Project management guru offers tips to control crises

The project that should be top of mind for most organizations is figuring out why so many of their other projects go awry.

This is the one piece of advice Michael Stanleigh wishes more companies would listen to.

Stanleigh is the president of Toronto-based Business Improvement Architects and a director at the Sheridan Institute of Technology and Advanced Learning. His consulting firm recently published a report called “From crisis to control: A new era in strategic project management,” which was based on data gleaned from senior level executives around the world.

Business Improvement Architects spoke to 50 executives in person and received 750 responses to an online survey.

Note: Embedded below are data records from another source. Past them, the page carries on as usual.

-- ==== Sys2Proof/Machine/State.lean ====
section
/-! DEFINITION. The architectural state of 10_state.md, under the spec's own names, and its value after reset
(70_reset_and_hazards.md R147, R151). Plain data: `x` is a vector, `S` and `FB` are lists of the lengths the parameters give, and `M` lists
the bytes that differ from their reset content. -/

namespace Sys2Proof.Machine

/-- The byte memory (R42): address and byte pairs, addresses strictly rising, no entry equal to what an unlisted address reads as
(`resetByte`). -/
abbrev Memory := List Host.Cell

/-- The execution faults (R124). -/
inductive FaultReason where
  | invalidOpcode
  | stackOverflow
  | stackUnderflow
  | memoryOutOfBounds
  | pcOutOfBounds
  | keyIndexOutOfRange
  deriving DecidableEq, Repr

/-- The fault record (R44). Its field `code` is a function of the reason (`faultCode`). -/
structure FaultRecord where
  reason : FaultReason
  /-- The address of the faulting instruction. -/
  pc : Word
  /-- The instruction word fetched there. -/
  word : Word
  /-- The out-of-range address or register value, where the fault has one; a non-negative integer, as addresses are (R50). -/
  detail : Option Nat
  deriving DecidableEq, Repr

/-- The machine status (R43). -/
inductive Status where
  | running
  | blocked (x : Reg)
  | halted (f : FaultRecord)
  deriving DecidableEq, Repr

/-- Everything 10_state.md gives the block, and the model's own counter `draws`. -/
structure State where
  /-- `x[0]` .. `x[15]` (R25). -/
  x : Vector Byte 16
  /-- The flag register of `FLAG_MODE = SEPARATE` (R27); under `ALIASED_R15` it stays 0 and nothing reads or writes it (log entry 5). -/
  F : Byte
  /-- The address register (R31). -/
  I : Word
  /-- The program counter (R32). -/
  pc : Word
  /-- The call stack's `STACK_DEPTH` entries, `S[0]` first (R34). -/
  S : List RetAddr
  /-- The stack pointer: how many entries are in use (R35). -/
  SP : Nat
  /-- The delay timer (R38). -/
  DT : Byte
  /-- The sound timer (R39). -/
  ST : Byte
  /-- The framebuffer: `FB_H` rows of `FB_W` pixels, `FB[py][px]` (R40). -/
  FB : List (List Bool)
  /-- The keypad bitmask (R41). -/
  KEYS : Word
  /-- The byte memory (R42). -/
  M : Memory
  /-- The machine status (R43). -/
  status : Status
  /-- The model's own: how many values of `rnd` completed `rand` instructions have used (log entries 1 and 2). -/
  draws : Nat
  deriving DecidableEq, Repr

/-- Why a step has no meaning at all. None of these is an execution fault of the spec: those are next states with the status
`Halted(f)` (R132). -/
inductive Fault where
  /-- Raised by `stepVia` when the word at `pc` lies outside memory. R46 says the fetch "cannot fault while rule R32 holds", so no
  run from reset reaches it. Safe (log entry 6). -/
  | fetchOutsideMemory (a : Nat)
  deriving DecidableEq, Repr

/-- Why the machine turns a request away. -/
inductive Refusal where
  /-- Raised by an arm of `exec` that has no meaning yet; none is left. Safe. -/
  | notModelled (mnemonic : String)
  /-- Raised by the host transactions `KeyPress(k)` and `KeyRelease(k)` with `k` outside 0..15: "a model refuses it" (R140). Safe. -/
  | keyOutOfRange (k : Nat)
  /-- Raised by the host transaction `Construct(image)` on a configuration error: no machine exists (R150). Safe. -/
  | badConfiguration (e : ConfigError)
  deriving DecidableEq, Repr

/-- The state `Construct` builds from an empty image (R147, R149, R151). The stack entries, which the spec leaves unobservable, are 0
(log entry 3). -/
def State.initial (p : Params) : State where
  x := Vector.replicate 16 0
  F := 0
  I := 0
  pc := BitVec.ofNat 16 p.loadBase
  S := List.replicate p.stackDepth 0
  SP := 0
  DT := 0
  ST := 0
  FB := List.replicate p.fbH (List.replicate p.fbW false)
  KEYS := 0
  M := []
  status := .running
  draws := 0

/-- The machine right after reset, at the spec's parameter values, with the empty image (R149: "An empty image is legal"). -/
def State.reset : State := State.initial params

end Sys2Proof.Machine
end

About a third of the respondents were Canadian. Stanleigh openly admits that most of the advice he dispenses is obvious and should be second nature to anyone with a good business acumen. The problem is, the big picture gets lost and the details take over.

Stanleigh spoke to ITBusiness.ca recently about how companies can get the picture back in focus.

 

ITBusiness.ca: How did you approach this study?

Michael Stanleigh: We were focusing on questions like, “What was the strategic mandate for setting up project management offices? What would be the bottom line results driven by the project management offices?” and so on.

What was surprising were the results of the research. It told us what we were looking for, but it told us much more. It was really quite profound. It was more around the culture within the organizations. It was not around setting up project management offices, but much more around how projects are being managed throughout the entire process. It was around the strategic alignment of projects. So many of the organizations admitted they had projects that really were not aligned to corporate strategy and clearly wouldn’t add any return on investment. Some of the key recommendations focused on the need to create the culture for the management of projects to examine all projects currently on the books and to prioritize only those that are aligned with corporate strategy.

ITB: Were you finding these things were not clear to people when they set up a project management office?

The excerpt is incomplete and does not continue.